A photographic Jaquard woven panel exploring the concepts of home, family and memory. I am really keen on drawing and am pleased that the Jaquard allows for this to be translated into weave. This extends the possibilities presented by this craft.
LUCY MCMULLEN
Pop Out, test sample 2010
Nylon monofilament and cotton.
Maelstrom, 2005
Shetland wool and wire.
Formation of origami like structures, which are of particular interest to me since visiting Japan. Her approach opens up exciting architectural and engineering applications.
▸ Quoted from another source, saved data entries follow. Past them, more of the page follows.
-- ==== Sys2Proof/Machine/Dispatch.lean ====
section
/-! DEFINITION. The dispatch: one arm per command (30_encoding.md R73). -/

namespace Sys2Proof.Machine

def exec (i : Instr) (s : State) : Host.Outcome State Fault Refusal :=
  match i with
  | .crcInit => Sys2Proof.Machine.execCrcInit s
  | .crcByte b => Sys2Proof.Machine.execCrcByte b s
  | .crcWord => Sys2Proof.Machine.execCrcWord s
  | .crcUpdate n => Sys2Proof.Machine.execCrcUpdate n s
  | .crcFull n => Sys2Proof.Machine.execCrcFull n s
  | .crcFixed16 n => Sys2Proof.Machine.execCrcFixed16 n s
  | .crcDatapack n => Sys2Proof.Machine.execCrcDatapack n s
  | .crcCommand b => Sys2Proof.Machine.execCrcCommand b s
  | .encCommand b => Sys2Proof.Machine.execEncCommand b s
  | .encData n => Sys2Proof.Machine.execEncData n s
  | .encHeader => Sys2Proof.Machine.execEncHeader s
  | .encBulkHeader => Sys2Proof.Machine.execEncBulkHeader s
  | .decReset => Sys2Proof.Machine.execDecReset s
  | .decByte b => Sys2Proof.Machine.execDecByte b s

end Sys2Proof.Machine
end

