-- ==== Sys2Proof/Tests/Slice0.lean ====
section
/-! SUPPORT. Tests of the model against values written in the spec (95_test_vectors.md, the examples of the command
rules), the smoke tests of WellFormed, and a witness for the hypotheses of each statement. -/

/- One theorem at a time: the checks run under a memory limit, and each thread reserves its stack. -/
set_option Elab.async false

namespace Sys2Proof.Tests

open Sys2Proof Sys2Proof.Machine

/-! ### Helpers -/

/-- The block after reset with the host events `es` pending. -/
def onBus (es : List HostEvent) : State := { State.reset with pending := es }

/-- The block after reset with `bs` at the start of IBUF. -/
def withIbuf (bs : List Byte) : State := { State.reset with mem := Memory.store [] 0x100 bs }

/-- The block in state `s` with the CMD write of `w` as its next host event, taken in one step. -/
def issued (w : Word) (s : State) : Outcome := step { s with pending := [commandWrite w] }

/-- A value read from the next state, if the outcome is one. -/
def read {α : Type} (f : State → α) : Outcome → Option α
  | .next s => some (f s)
  | .fault _ => none
  | .refused _ => none

/-- ACC and OPERR. -/
def accOperr (s : State) : Word × OpErr := (s.acc, s.operr)

/-- OPERR, FCRC and OBUF[0..OLEN). -/
def encoded (s : State) : OpErr × Word × List Byte := (s.operr, s.fcrc, s.mem.load 0x200 s.olen.toNat)

/-- STATUS, DTYPE, DLEN, DCRC, DCALC. -/
def decoded (s : State) : Word × Byte × BitVec 16 × Word × Word := (statusWord s, s.dtype, s.dlen, s.dcrc, s.dcalc)

/-- What the read of the next state returned. -/
def readAfter (es : List HostEvent) (s : State) : Option (Option Word) := read (·.readData) (hostRuns es s)

/-- The kind of BusError a host event ends with. -/
def busErrorOf (e : HostEvent) : Option BusErrorKind :=
  match step (onBus [e]) with
  | .fault (.busError k) => some k
  | .next _ => none
  | .refused _ => none

/-! ### WellFormed refuses what no command word carries (30_encoding.md R70: N is 9 bits) -/

theorem smoke_crcUpdate_count_too_wide : ¬ WellFormed (.crcUpdate 512) := by decide

theorem smoke_crcFull_count_too_wide : ¬ WellFormed (.crcFull 512) := by decide

theorem smoke_crcFixed16_count_too_wide : ¬ WellFormed (.crcFixed16 512) := by decide

theorem smoke_crcDatapack_count_too_wide : ¬ WellFormed (.crcDatapack 512) := by decide

theorem smoke_encData_count_too_wide : ¬ WellFormed (.encData 512) := by decide

/-! ### Decoding: words written out field by field as RSV, N, B, OP (30_encoding.md R70, R73) -/

theorem test_decode_crcInit :
    decodeWord 0b0000000_000000000_00000000_00000001 = .ok .crcInit := rfl

theorem test_decode_crcByte :
    decodeWord 0b0000000_000000000_00110001_00000010 = .ok (.crcByte 0x31) := rfl

theorem test_decode_crcWord :
    decodeWord 0b0000000_000000000_00000000_00000011 = .ok .crcWord := rfl

theorem test_decode_crcUpdate :
    decodeWord 0b0000000_000001001_00000000_00000100 = .ok (.crcUpdate 9) := rfl

theorem test_decode_crcFull :
    decodeWord 0b0000000_000000100_00000000_00000101 = .ok (.crcFull 4) := rfl

theorem test_decode_crcFixed16 :
    decodeWord 0b0000000_000010001_00000000_00000110 = .ok (.crcFixed16 17) := rfl

theorem test_decode_crcDatapack :
    decodeWord 0b0000000_111111111_00000000_00000111 = .ok (.crcDatapack 511) := rfl

theorem test_decode_crcCommand :
    decodeWord 0b0000000_000000000_11111111_00001000 = .ok (.crcCommand 0xFF) := rfl

/-- N is unused and ignored (95_test_vectors.md section 2.7). -/
theorem test_decode_encCommand :
    decodeWord 0b0000000_111111111_00000000_00010000 = .ok (.encCommand 0) := rfl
REIKO SUDO – NUNO CORPORATION
Feather Flurries, 1994
Silk and feathers.
NUNO is one of the world’s leading companies creating innovative, cutting-edge fabrics borne out of a respectful reverence for Japanese artisan heritage- “We weave new ideas”. Sudo has an intellectual curiosity and an unparalleled passion for experimenting with new yarns, inventive manufacturing technologies and unexpected finishing processes in tandem with questioning what new twist on tradition can be explored.
ANN RICHARDS
A scientific approach in creating woven, 3-D adornments for the body inspired by the natural world and the tactile experience of cloth. These also reminded me of origami in their constructed forms.
AINSLEY HILLARD
to and fro, 2010
Viscose weft, monofilament warp and acrylic.
Unique way of incorporating image onto cloth combining fields of print and weave which is certainly something I would be eager to explore in my future work. The delicate, fragile quality of the technique succeeds in creating ghoustly imagery.
LAURA THOMAS
Arc, 2010
Cotton, linen and nylon monofilament cast in acrylic.
Hand manipulated leno weave which presents many thought-provoking juxtapostions- hard vs soft, permanence vs impermanence and questions the viewer as to what weave can be. She says “To weave is to explore control and unpredictability, alchemy and transformation, narrative and myth, maths and emotion, cause and effect. The possibilities are endless…” I find it rather difficult to engage with these works as they are so cold and harsh to the touch unlike the fluid, tactile nature of woven cloth.
MAKEBA LEWIS
Neckpieces, 2010
Nine-carat gold, copper and silk.
Tactile neckpieces using crushed gold, silver or copper yarns juxtaposed with lustrous silk. Inspiration derived from the tale of 'Rumpelstiltskin' spinning straw into gold.
PETER COLLINGWOOD
Macrogauze 3DZ, 1980
Linen and steel rods.
An engineering aptitude made him renowned for adapting his loom to create seemingly impossible structures where warp threads traverse the width of the cloth.
SUE HILEY HARRIS
Eighteen Faces, Three Spaces, 2010
Paper yarn, indigo dyed.
Woven pleated and cocoon sculptural forms encompassing the study of fine art, a fascination with geometry, an abiding interest in science, a deep understanding of yarn and the practice of weaving. Once again I am reminded of origami!
PTOLEMY MANN
Monolith 1&3, 2009
Ikat-dyed cotton.
I have already seen her work (and that of Laura Thomas) at Ruthin Craft Centre. A passionate and innate sensitivity for colour that is absolutely absorbing. Using Ikat dying.
PRITI VEJA
White Sac, 2006
Cellophane, polyester, wire, reflective yarn and polyurethane coated cotton.
Work from her Royal College graduate collection. Preoccupied with the principle of transformation through movement, light and mechanisation, Electroluminescent lighting technology and shape-malleable yarns are used to hypnotic effect.
Light Flow, 2006
Cellophane, phosphorescent lurex, polyester and electroluminescent light cable with power supply.
ISIMINI SAMANIDOU in collaboration with Gary Allson
Typically her work is characterised by complex Jaquard weave structures using multiple wefts to create captivating surfaces reminiscent of decaying walls, peeling paint or natural forms (useful for Transition project?). This work however, reveals an interest in creating a dialogue between weaving and other disciplines. CNC-milled wood surfaces have been created from magnified weave structures. Likewise digital 'drawings' and hand woven fabrics of extraordinary delicacy present a conversation between different making methodologies- all inspired by a handmade 'fan reed' Samanidou made on a recent British Council residency in Bangladesh. I really like the morse code intrigue of the work.